The sites are not only accessible through Google. Currently, it’s just a very small part of the internet. However, the Web can be divided into three main components, namely the Surface Web, the Deep Web and the Dark Web.
Most people believe the web is the Surface Web. Particularly in online content, search engines or links can be easily accessed. This includes your chosen blog entries, Facebook profiles, news stories, and others, which are general knowledge that search engines such as Google or Bing index.
The “dark web” is a subset of the “deep web”. The deep web is just the part of the web that isn’t accessible by search engines. You won’t find these websites when you use a search engine like Google or Bing, but they are otherwise normal websites. The “dark web” is a smaller part of the deep web that can’t be accessed without special software.
The dark web is a decentralised network of internet sites that try to make users as anonymous as possible by routing all their communications through multiple servers and encrypting it at every step.

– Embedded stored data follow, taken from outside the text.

-- ==== Sys2Proof/Laws/Sparse.lean ====
section
/-! SUPPORT. Laws of the sparse maps: reading after writing, and that every operation keeps the canonical form. -/

namespace Sys2Proof.Machine

variable {α : Type}

/-! ## Reading after writing -/

theorem Sparse.get_erase (d : Nat → α) (m : List (Nat × α)) (k j : Nat) :
    Sparse.get d (Sparse.erase k m) j = if j = k then d j else Sparse.get d m j := by
  induction m with
  | nil => simp [Sparse.erase, Sparse.get]
  | cons e m ih =>
    obtain ⟨a, v⟩ := e
    by_cases h : a = k <;> by_cases h2 : a = j <;> simp_all [Sparse.erase, Sparse.get]

theorem Sparse.get_insert (d : Nat → α) (m : List (Nat × α)) (k j : Nat) (v : α) (hk : ∀ e ∈ m, e.1 ≠ k) :
    Sparse.get d (Sparse.insert k v m) j = if j = k then v else Sparse.get d m j := by
  induction m with
  | nil =>
    by_cases h : k = j
    · simp [Sparse.insert, Sparse.get, h]
    · simp [Sparse.insert, Sparse.get, h, Ne.symm h]
  | cons e m ih =>
    obtain ⟨a, w⟩ := e
    have ha : a ≠ k := hk (a, w) (by simp)
    have ih := ih (fun e he => hk e (by simp [he]))
    rw [Sparse.insert]
    by_cases h : k < a
    · rw [if_pos h, Sparse.get]
      by_cases h2 : k = j
      · simp [h2]
      · rw [if_neg h2, if_neg (Ne.symm h2)]
    · rw [if_neg h, Sparse.get, ih, Sparse.get]
      by_cases h3 : a = j
      · rw [if_pos h3, if_pos h3, if_neg (by omega)]
      · rw [if_neg h3, if_neg h3]

theorem Sparse.mem_erase (m : List (Nat × α)) (k : Nat) (e : Nat × α) :
    e ∈ Sparse.erase k m ↔ e ∈ m ∧ e.1 ≠ k := by
  induction m with
  | nil => simp [Sparse.erase]
  | cons x m ih =>
    obtain ⟨a, v⟩ := x
    by_cases h : a = k
    · simp only [Sparse.erase, h, if_true, ih, List.mem_cons]
      constructor
      · rintro ⟨h1, h2⟩; exact ⟨.inr h1, h2⟩
      · rintro ⟨h1 | h1, h2⟩
        · exact absurd (by rw [h1]) h2
        · exact ⟨h1, h2⟩
    · simp only [Sparse.erase, h, if_false, ih, List.mem_cons]
      constructor
      · rintro (h1 | ⟨h1, h2⟩)
        · exact ⟨.inl h1, by rw [h1]; exact h⟩
        · exact ⟨.inr h1, h2⟩
      · rintro ⟨h1 | h1, h2⟩
        · exact .inl h1
        · exact .inr ⟨h1, h2⟩

/-- A read after a write to the same key gives the value written; every other key reads as before. -/
theorem Sparse.get_put [DecidableEq α] (d : Nat → α) (m : List (Nat × α)) (k j : Nat) (v : α) :
    Sparse.get d (Sparse.put d k v m) j = if j = k then v else Sparse.get d m j := by
  unfold Sparse.put
  split
  · rename_i h; rw [Sparse.get_erase]; split
    · simp_all
    · rfl
  · rw [Sparse.get_insert d _ k j v (fun e he => ((Sparse.mem_erase m k e).1 he).2), Sparse.get_erase]
    split <;> simp_all

theorem Sparse.get_puts_outside [DecidableEq α] (d : Nat → α) (vs : List α) (m : List (Nat × α)) (k j : Nat)
    (h : j < k ∨ k + vs.length ≤ j) : Sparse.get d (Sparse.puts d k vs m) j = Sparse.get d m j := by
  induction vs generalizing k m with
  | nil => rfl
  | cons v vs ih =>
    simp only [List.length_cons] at h
    rw [Sparse.puts, ih _ (k + 1) (by omega), Sparse.get_put, if_neg (by omega)]

theorem Sparse.get_puts_inside [DecidableEq α] (d : Nat → α) (vs : List α) (m : List (Nat × α)) (k i : Nat)
    (h : i < vs.length) : Sparse.get d (Sparse.puts d k vs m) (k + i) = vs[i] := by
  induction vs generalizing k m i with
  | nil => simp at h
  | cons v vs ih =>
    rw [Sparse.puts]
    cases i with
    | zero => rw [Sparse.get_puts_outside d vs _ _ _ (by omega), Nat.add_zero, Sparse.get_put]; simp
    | succ i =>
      have := ih (Sparse.put d k v m) (k + 1) i (by simpa using h)
      rw [show k + (i + 1) = k + 1 + i by omega, this]; rfl

/-! ## The canonical form is kept -/

theorem Sparse.wfFrom_mono [DecidableEq α] (d : Nat → α) (m : List (Nat × α)) (a b : Nat) (h : a ≤ b)
    (w : Sparse.wfFrom d b m = true) : Sparse.wfFrom d a m = true := by
  cases m with
  | nil => rfl
  | cons e m =>
    simp only [Sparse.wfFrom, Bool.and_eq_true, decide_eq_true_eq] at w ⊢
    exact ⟨⟨by omega, w.1.2⟩, w.2⟩

theorem Sparse.wfFrom_filter [DecidableEq α] (d : Nat → α) (p : Nat × α → Bool) (m : List (Nat × α)) (lo : Nat)
    (w : Sparse.wfFrom d lo m = true) : Sparse.wfFrom d lo (m.filter p) = true := by
  induction m generalizing lo with
  | nil => rfl
  | cons e m ih =>
    obtain ⟨a, v⟩ := e
    simp only [Sparse.wfFrom, Bool.and_eq_true, decide_eq_true_eq] at w
    cases hp : p (a, v) with
    | true =>
      simp only [List.filter_cons, hp, if_true, Sparse.wfFrom, Bool.and_eq_true, decide_eq_true_eq]
      exact ⟨w.1, ih _ w.2⟩
    | false =>
      simp only [List.filter_cons, hp, Bool.false_eq_true, if_false]
      exact Sparse.wfFrom_mono d _ lo (a + 1) (by omega) (ih _ w.2)

theorem Sparse.erase_eq_filter (k : Nat) (m : List (Nat × α)) : Sparse.erase k m = m.filter (fun e => e.1 != k) := by
  induction m with
  | nil => rfl
  | cons e m ih =>
    obtain ⟨a, v⟩ := e
    by_cases h : a = k <;> simp [Sparse.erase, h, ih]

theorem Sparse.wfFrom_insert [DecidableEq α] (d : Nat → α) (k : Nat) (v : α) (hv : v ≠ d k) (m : List (Nat × α))
    (lo : Nat) (hlo : lo ≤ k) (hk : ∀ e ∈ m, e.1 ≠ k) (w : Sparse.wfFrom d lo m = true) :
    Sparse.wfFrom d lo (Sparse.insert k v m) = true := by
  induction m generalizing lo with
  | nil => simp [Sparse.insert, Sparse.wfFrom, hlo, hv]
  | cons e m ih =>
    obtain ⟨a, u⟩ := e
    have ha : a ≠ k := hk (a, u) (by simp)
    simp only [Sparse.wfFrom, Bool.and_eq_true, decide_eq_true_eq] at w
    by_cases h : k < a
    · simp only [Sparse.insert, h, if_true, Sparse.wfFrom, Bool.and_eq_true, decide_eq_true_eq]
      exact ⟨⟨hlo, hv⟩, ⟨by omega, w.1.2⟩, w.2⟩
    · simp only [Sparse.insert, h, if_false, Sparse.wfFrom, Bool.and_eq_true, decide_eq_true_eq]
      exact ⟨w.1, ih (a + 1) (by omega) (fun e he => hk e (by simp [he])) w.2⟩

theorem Sparse.wf_filter [DecidableEq α] (d : Nat → α) (p : Nat × α → Bool) (m : List (Nat × α))
    (w : Sparse.wf d m = true) : Sparse.wf d (m.filter p) = true := Sparse.wfFrom_filter d p m 0 w

theorem Sparse.wf_clear [DecidableEq α] (d : Nat → α) (lo hi : Nat) (m : List (Nat × α)) (w : Sparse.wf d m = true) :
    Sparse.wf d (Sparse.clear lo hi m) = true := Sparse.wf_filter d _ m w

theorem Sparse.wf_put [DecidableEq α] (d : Nat → α) (k : Nat) (v : α) (m : List (Nat × α)) (w : Sparse.wf d m = true) :
    Sparse.wf d (Sparse.put d k v m) = true := by
  unfold Sparse.put
  have we : Sparse.wf d (Sparse.erase k m) = true := by
    rw [Sparse.erase_eq_filter]; exact Sparse.wf_filter d _ m w
  split
  · exact we
  · rename_i h
    exact Sparse.wfFrom_insert d k v h _ 0 (Nat.zero_le _) (fun e he => ((Sparse.mem_erase m k e).1 he).2) we

theorem Sparse.wf_puts [DecidableEq α] (d : Nat → α) (vs : List α) (k : Nat) (m : List (Nat × α))
    (w : Sparse.wf d m = true) : Sparse.wf d (Sparse.puts d k vs m) = true := by
  induction vs generalizing k m with
  | nil => exact w
  | cons v vs ih => exact ih (k + 1) _ (Sparse.wf_put d k v m w)

/-- A key below every listed one reads as unlisted. -/
theorem Sparse.get_lt [DecidableEq α] (d : Nat → α) (m : List (Nat × α)) (lo k : Nat) (w : Sparse.wfFrom d lo m = true)
    (h : k < lo) : Sparse.get d m k = d k := by
  induction m generalizing lo with
  | nil => rfl
  | cons e m ih =>
    obtain ⟨a, v⟩ := e
    simp only [Sparse.wfFrom, Bool.and_eq_true, decide_eq_true_eq] at w
    rw [Sparse.get, if_neg (by omega)]
    exact ih (a + 1) w.2 (by omega)

end Sys2Proof.Machine
end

The darknets which constitute the dark web include small, friend-to-friend peer-to-peer networks, as well as large, popular networks such as Tor, Freenet, I2P, and Riffle operated by public organisations and individuals. Users of the dark web refer to the regular web as Clearnet due to its unencrypted nature. The Tor dark web or onionland uses the traffic anonymisation technique of onion routing under the network’s top-level domain suffix (.onion).